Wednesday, December 31, 2014

End of the year thoughts


It is that time of year when we all tend to take stock and look at events of the past year and focus on what lies ahead. I often find myself pushing away any kind of serious reflection or thought.  I will find other things to distract my brain so I don’t have to feel all of the feelings that come up when I look back or anticipate what the new year will bring. Even now, the T.V is blaring in the background to deaden any really deep thinking. Definitely something I need to work on.  It is not living to constantly be distracted. Never present to feel the richness of the moment. I am doing myself a disservice.
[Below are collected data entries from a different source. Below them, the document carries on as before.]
-- ==== Sys2Proof/Machine/State.lean ====
section
/-! DEFINITION. The state of the RY3 as plain data, and its value right after power-on reset. Every field's docstring gives
its width and the rule of spec/ that names it. A field's default value is its reset value where the field exists at reset; a record
that a table or an option holds exists only once a command has made it. -/

namespace Sys2Proof.Machine

/-- Why the block stops: only for events that no RY3 can see. -/
inductive Fault where
  /-- an event row names a unit the part does not have (a 14th camera port, a 35th panel): raised by the event rows; safe, since the spec gives the part no such unit -/
  | noSuchUnit
  deriving DecidableEq, Repr

/-- Why a command has no meaning in this model. -/
inductive Refusal where
  /-- the command's meaning is not written yet: raised by an arm of exec; safe -/
  | notModelled (mnemonic : String)
  deriving DecidableEq, Repr

/-- Status codes of R79. -/
inductive Code where
  | ok | okNotes | eOpcode | eLength | eReserved | eVersion | eRange | eAlign | eHandle | eCombination
  | eState | eOrder | eBusy | eNomem | eNoslot | eQuota | eDenied | eSignature | eRollback | eMuted
  | eTimeout | eLowerTier | eTransient | eCheck | eRetired | eTornDown | eInternal
  deriving DecidableEq, Repr, Inhabited

/-- One 32-byte status reply (R77), without its PHASE bit. -/
structure Reply where
  /-- status code, 8 bits; 04 R77 -/
  code : Code := .ok
  /-- opcode, 16 bits; 04 R77 -/
  opcode : Nat := 0
  /-- tag, 32 bits; 04 R77 -/
  tag : Nat := 0
  /-- working time of completion, 64 bits; 04 R77 -/
  time : Nat := 0
  /-- note bits, 8 bits; 04 R77 -/
  notes : Nat := 0
  /-- result word 0, 32 bits; 04 R77 -/
  w0 : Nat := 0
  /-- result word 1, 32 bits; 04 R77 -/
  w1 : Nat := 0
  /-- result word 2, 32 bits; 04 R77 -/
  w2 : Nat := 0
  deriving DecidableEq, Repr, Inhabited

/-- What leaves the device, in the order in which it leaves. -/
inductive Out where
  /-- a status entry at free-running index `index` of a context's status ring, with its PHASE bit (R84) -/
  | status (ctx index : Nat) (phase : Bool) (r : Reply)
  /-- bytes written to host memory at a key of Store.host (R65) -/
  | hostWrite (key : Nat) (data : List Byte)
  /-- one MSI-X message (R64) -/
  | msix (vector : Nat)
  /-- a read completion of BAR0 or BAR2: its bytes and whether it is poisoned (R57, R58, R60) -/
  | completion (data : List Byte) (poisoned : Bool)
  /-- a frame on an Ethernet port: service (0 Stolp, 1 Gweug, 2 socket, 3 gPTP, 4 ARP/ND/ICMP), peer address, UDP port, bytes, IEEE 802.1Q tag
  (R354), and the UDP checksum of a socket's datagram (R357) -/
  | dgram (service port : Nat) (ip : List Byte) (udp : Nat) (data : List Byte) (tag : Option Nat := none) (sum : Nat := 0)
  /-- an NVMe command of the firmware on the root port: object, direction (0 read, 1 write, 2 deallocate), extents (R305, R312) -/
  | nvme (object dir : Nat) (extents : List Nat)
  /-- one 10 ms block of samples played on an I2S port (R348) -/
  | played (port : Nat) (data : List Byte)
  /-- one ATS invalidation completed (R65) -/
  | atsDone (ctx page : Nat)
  deriving DecidableEq, Repr

/-! ### Host attachment (03) -/

/-- The hold of host-memory requests after a link reset (R52). -/
inductive Hold where
  | none
  /-- after a link reset: whether RESUME was written -/
  | linkReset (resumed : Bool)
  deriving DecidableEq, Repr, Inhabited

/-- The global registers that hold a value of their own (R66). GLB_ID, GLB_STATUS, GLB_LINK and GLB_TIME_LO are read from
the part, the link and the machine. -/
structure Glb where
  /-- GLB_FWVER, 32 bits; 03 R66; reset 0 -/
  fwver : Word := 0
  /-- GLB_STATUS.READY, 1 bit; 03 R68; reset 0 -/
  ready : Bool := false
  /-- GLB_EVENT, 32 bits W1C; 03 R70; reset 0 -/
  event : Word := 0
  /-- GLB_EVENT_EN, 32 bits; 03 R66; reset 0 -/
  eventEn : Word := 0
  /-- GLB_ERR, 32 bits W1C; 03 R71; reset 0 -/
  err : Word := 0
  /-- GLB_ERR_EN, 32 bits; 03 R66; reset 0 -/
  errEn : Word := 0
  /-- the ten 16-bit counters of GLB_EVCNT0-4, by event bit; 03 R66 R73; reset 0 -/
  evCnt : Tbl (BitVec 16) := []
  /-- the eight 16-bit counters of GLB_ERRCNT0-3, by error bit; 03 R66 R73; reset 0 -/
  errCnt : Tbl (BitVec 16) := []
  /-- GLB_TIME_HI, 32 bits; 03 R66; reset 0 -/
  timeHi : Word := 0
  /-- GLB_WIN_BASE_LO, 32 bits; 03 R66; reset 0 -/
  winLo : Word := 0
  /-- GLB_WIN_BASE_HI, 32 bits; 03 R66; reset 0 -/
  winHi : Word := 0
  /-- GLB_MQ_BASE_LO, 32 bits; 03 R66; reset 0 -/
  mqLo : Word := 0
  /-- GLB_MQ_BASE_HI, 32 bits; 03 R66; reset 0 -/
  mqHi : Word := 0
  /-- GLB_MS_BASE_LO, 32 bits; 03 R66; reset 0 -/
  msLo : Word := 0
  /-- GLB_MS_BASE_HI, 32 bits; 03 R66; reset 0 -/
  msHi : Word := 0
  /-- GLB_MRING_CFG, 32 bits; 03 R72; reset 0 -/
  mring : Word := 0
  /-- GLB_SCRATCH, 32 bits; 03 R66; reset 0 -/
  scratch : Word := 0
  deriving DecidableEq, Repr, Inhabited

/-- The PCIe endpoint, the root port and the MSI-X structures. -/
structure Link where
  /-- PE_PERST0_N asserted, 1 bit (input pin); 03 R51; reset DESIGN CHOICE true (log 4) -/
  perst0 : Bool := true
  /-- endpoint link up, 1 bit; 03 R69; reset 0 (speed code 0: down) -/
  up : Bool := false
  /-- GLB_LINK.EP_SPEED, 3 bits; 03 R69; reset 0 -/
  speed : Nat := 0
  /-- GLB_LINK.EP_WIDTH, 4 bits; 03 R69; reset 0 -/
  width : Nat := 0
  /-- Bus Master Enable, 1 bit; 03 R52 R481; reset 0 -/
  bme : Bool := false
  /-- Memory Space Enable, 1 bit; 03 R481; reset 0 -/
  mse : Bool := false
  /-- PASID capability enabled, 1 bit; 03 R65; reset 0 (configuration space reset) -/
  pasid : Bool := false
  /-- ATS enabled, 1 bit; 03 R65; reset 0 (configuration space reset) -/
  ats : Bool := false
  /-- function in D3hot, 1 bit; 03 R53; reset 0 -/
  d3hot : Bool := false
  /-- BAR0 as assigned, 64 bits: bits 24:0 are 0; 03 R51 R56; reset 0 -/
  bar0 : Nat := 0
  /-- BAR2 as assigned, 64 bits: bits 29:0 are 0; 03 R51 R56; reset 0 -/
  bar2 : Nat := 0
  /-- the hold of host-memory requests after a link reset; 03 R52 (GLB_STATUS.HELD); reset none -/
  hold : Hold := .none
  /-- the hold of host-memory requests of D3hot, 1 bit; 03 R53 (GLB_STATUS.HELD); reset 0 -/
  d3hold : Bool := false
  /-- AER uncorrectable error status, 32 bits; 03 R50; reset 0 -/
  aer : Nat := 0
  /-- working time at which the hold in force began, 64 bits; 03 R482; reset 0 -/
  heldFrom : Nat := 0
  /-- what is kept while the hold is in force, oldest first; 03 R52 R482; reset empty -/
  held : List Out := []
  /-- working time at which the link went down, 64 bits; 16 R414; reset 0 (POR) -/
  downSince : Nat := 0
  /-- MSI-X function mask, 1 bit; 03 R64; reset 0 -/
  funcMask : Bool := false
  /-- MSI-X table words that differ from reset, by word index (4 per entry); 03 R57; reset: vector control 1, others 0 (R481) -/
  msixTable : Tbl Word := []
  /-- MSI-X pending bits that are set, 1,024 bits; 03 R57 R64; reset none -/
  msixPending : List Nat := []
  /-- link mode X4X4, 1 bit; 03 R49; reset X8 (no valid record) -/
  x4x4 : Bool := false
  /-- root-port link up, 1 bit; 03 R69; reset 0 -/
  rpUp : Bool := false
  /-- GLB_LINK.RP_SPEED, 3 bits; 03 R69; reset 0 -/
  rpSpeed : Nat := 0
  /-- GLB_LINK.RP_WIDTH, 4 bits; 03 R69; reset 0 -/
  rpWidth : Nat := 0
  /-- PE_PERST1_N driven low, 1 bit; 03 R54; reset driven low -/
  perst1Low : Bool := true
  /-- PE_WAKE_N driven low by the RY3, 1 bit; 16 R419; reset released -/
  wakeDriven : Bool := false
  deriving DecidableEq, Repr, Inhabited
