/-- Free pages of a pool (R255, R256). -/
def poolFree (s : State) (k : Nat) : Nat := (tgetD s.models.pools k).cap - (poolPages s k).length

/-- Committed slots of a page: the largest count below the committed length of a sequence that names it (R232). -/
def pageFill (s : State) (pg : Nat) : Nat :=
  (s.models.seqs.map fun e => (e.2.tables.map fun t =>
    ((t.zipIdx).map fun (q, i) => if q = pg then min 64 (e.2.len - 64 * i) else 0).foldl max 0).foldl max 0).foldl max 0

/-- The lowest place of a pool's memory that no page holds. -/
def freePlace (s : State) (pool : Nat) : Nat :=
  let used := (s.models.kvPages.filter fun e => e.2.pool == pool).map fun e => e.2.index
  ((List.range (used.length + 1)).find? fun i => !used.contains i).getD 0

/-- Allocates a writable page of a layer, the lowest free number and place (DESIGN CHOICE, log 9). -/
def allocPage (pool layer : Nat) (s : State) : Nat × State :=
  match freeKey s.models.kvPages 0 0xFFFFF with
  | none => (0, s)
  | some k => (k, { s with models.kvPages := tput s.models.kvPages k { pool := pool, layer := layer, index := freePlace s pool } })

/-- Copies slot `j` of page `old` into page `new`, both of pool `p` (R236). -/
def copySlot (p : KvPool) (old new : KvPage) (j : Nat) (s : State) : State :=
  ((slotWords p old.index j).zip (slotWords p new.index j)).foldl (fun t (a, b) => moveWords a b 16 t) s

/-- Adds a reference to a page. -/
def refPage (pg : Nat) (s : State) : State :=
  { s with models.kvPages := tupd s.models.kvPages pg fun q => { q with refs := q.refs + 1 } }

/-- Drops a reference: at 0 the page awaits reclamation with the pool's current epoch (R255). -/
def unrefPage (pg : Nat) (s : State) : State :=
  { s with models.kvPages := tupd s.models.kvPages pg fun q =>
      if q.refs ≤ 1 then { q with refs := 0, state := 3, freeEpoch := (tgetD s.models.pools q.pool).epoch }
      else { q with refs := q.refs - 1 } }

/-- Whether a page in state 3 may return to the free list (R255): every step of the pool at or below its free epoch has
ended. -/
def reclaimable (s : State) (q : KvPage) : Bool :=
  q.state == 3 && (tgetD s.models.pools q.pool).active.all fun e => q.freeEpoch < e

/-- Changes sequence `k`. -/
def modSeq (k : Nat) (f : KvSeq → KvSeq) (s : State) : State := { s with models.seqs := tupd s.models.seqs k f }

/-- Sets entry `i` of the layer table `layer` of a sequence. -/
def setEntry (q : KvSeq) (layer i pg : Nat) : KvSeq :=
  { q with tables := q.tables.mapIdx fun l t =>
      if l = layer then (if i < t.length then t.set i pg else t ++ [pg]) else t }

/-- Whether entry `i` of layer `layer` of sequence `k` needs a new page before it is written (R236). -/
def entryNew (s : State) (k layer i : Nat) : Bool :=
  match ((tgetD s.models.seqs k).tables.getD layer [])[i]? with
  | none => true
  | some old => let o := tgetD s.models.kvPages old; 1 < o.refs || o.state == 2

/-- Prepares entry `i` of layer `layer` of sequence `k` for writing (R236), and says whether a page was allocated fresh. -/
def prepEntry (k layer i : Nat) (s : State) : Option Nat × State :=
  let q := tgetD s.models.seqs k
  let t := q.tables.getD layer []
  match t[i]? with
  | none =>
    let (pg, s1) := allocPage q.pool layer s
    (some pg, modSeq k (fun q => setEntry q layer i pg) s1)
  | some old =>
    if entryNew s k layer i then
      let (pg, s1) := allocPage q.pool layer s
      let slots := List.range (q.len % 64)
      let s2 := slots.foldl (fun t j =>
        copySlot (tgetD s.models.pools q.pool) (tgetD s.models.kvPages old) (tgetD s1.models.kvPages pg) j t) s1
      (none, modSeq k (fun q => setEntry q layer i pg) (unrefPage old s2))
    else (none, s)

/-- The table entries, as layer and index, that a step of `n` rows writes for a sequence (R240). -/
def stepEntries (q : KvSeq) (n : Nat) : List (Nat × Nat) :=
  if n = 0 then [] else
  ((List.range q.tables.length).map fun l =>
    (List.range ((q.len + n - 1) / 64 + 1 - q.len / 64)).map fun j => (l, q.len / 64 + j)).flatten

/-- Prepares every page that the step will write for sequence `k` (R236, R240). -/
def prepSeq (k n : Nat) (s : State) : List Nat × State :=
  (stepEntries (tgetD s.models.seqs k) n).foldl
    (fun (fs, t) (l, i) => let (f, t1) := prepEntry k l i t; (fs ++ f.toList, t1)) ([], s)

/-- Pages that a step would allocate for its sequences, each with its number of rows: they are prepared in order, so that a tail that two of
them share is copied once (R236, R240). -/
def pagesNeeded (s : State) (seqs : List (Nat × Nat)) : Nat :=
  (seqs.foldl (fun (c : Nat × State) e =>
    (stepEntries (tgetD c.2.models.seqs e.1) e.2).foldl
      (fun (c : Nat × State) x => (c.1 + b2n (entryNew c.2 e.1 x.1 x.2), (prepEntry e.1 x.1 x.2 c.2).2)) c) (0, s)).1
The last year has been a mixed bag.  Nothing too tragic and nothing too wonderful.  Most of the struggle has been internal.  I started out the year very sick and very stressed.  I was working a job I hated and although I was surrounded by awesome and talented people, every day I felt like a piece of me was being chipped away.  My ego was in a constant battle with my values. I value helping people, teaching them skills to help gain independence, making them feel heard, providing a human connection with those who feel alone and isolated. In that job, I was helping people on a large scale, kind of, through creating policy, however I often felt the direction those policies took was away from the overall goal of independence. There seemed to be no logic and no time to problem solve or explain to people the why behind the quick answers we had to give.  My ego loved the constant praise, the frequent victories, and just generally being good at something.  I was offered jobs, promotions, and opportunities to do things at levels most people would work for years to achieve.  None of it really mattered though. As time went on the stress began to get to me.  I worked 16 hours or more a day and I drank more than I have since high school (that is worrisome for those keeping track.)  I thought of promoting up from where I was and again, the idea fed my ego, but the rest of me railed against it. Finally, I decided I needed to leave.  I went to grad school for a reason and it was not developing rate models and wading through red tape.  It was helping people.  So I quit.

The next step was the beginning of a private practice.  If I really think about my mental state and motivations I would have done anything to just take a break for a while and stay as far away from bureaucracy as I could get.  I’m not sure that was the right mindset to do what I was about to do, but it is what it was.  I opened my doors 3 weeks early as I was offered a contract with a small agency to do individual therapy.  I had not even designed my website and I had 3 clients.  It can take some clinician’s months to find one. I also scored a contract with my favorite advocacy group doing something I loved with the added bonus of accruing clinical hours while I got to travel. This lasted for 6 months.  I had some thoughts I would use this time to do some epic things.  I have books in my head and I wanted to find some speaking gigs at conferences in hopes of really establishing myself.  I booked one speaking engagement at a conference and I’ve written about 5000 words.  Not exactly the progress I wanted to make, but it is progress. Overall, I look back on this year’s professional accomplishments and I am OK with my progress.  Can I do better? Always.

Personally, not a lot about this year has been memorable.  Snippets here and there, mostly good feelings and laughs with friends.  I am blessed with knowing amazing people.  I have reconnected with some friends and gained distance with others.  I am constantly inspired by the goodness of my peer group.  They help others, are creative, ambitious, and supportive.  They are instigators and partners in crime and I am so thankful to have the privilege to spend time with them. I have experienced ghosts who don’t seem to be content with haunting the shadows but keep seeking the spotlight and who haven’t seemed to realize I am not afraid of them anymore. After the initial trigger and tornado of feelings I was able to grow and take the lessons those experiences provided to keep moving forward. I have learned to live without my four legged best friend and realized we never actually loose the ones we love.  They just change forms and our access is different. I have learned the hard and valuable lesson that sometimes getting what you want isn’t the greatest.  The idea that you build up in your head is not the reality. People have moments when they are ugly and terrible and do things that suck.  This doesn’t make them a bad person, just not the best version of themselves and it is up to us to practice acceptance and forgiveness. 

Lastly, this year I have struggled a lot with some personal issues.  With living my values and being true to who I am. It seems easier to keep quiet and to not share certain aspects of yourself with people you care about when you know they are opposed to or simply don’t understand a particular way of being. It is not easier.  It is damned hard.  It slowly eats away and builds resentment and causes you to doubt the trueness of the relationship you have with the other person. It makes you hide a piece of who you are and makes you feel disingenuous. How can you be happy like that? So that ends today.

I truly believe if you are a good person and you put good out into the world it will come back to you.  Surround yourself with likeminded people who you find inspirational. My key to success in the coming year is to live genuinely and I only hope the ones I love will come along for the ride.

Create, give, laugh, work hard, and do the thing that scares you.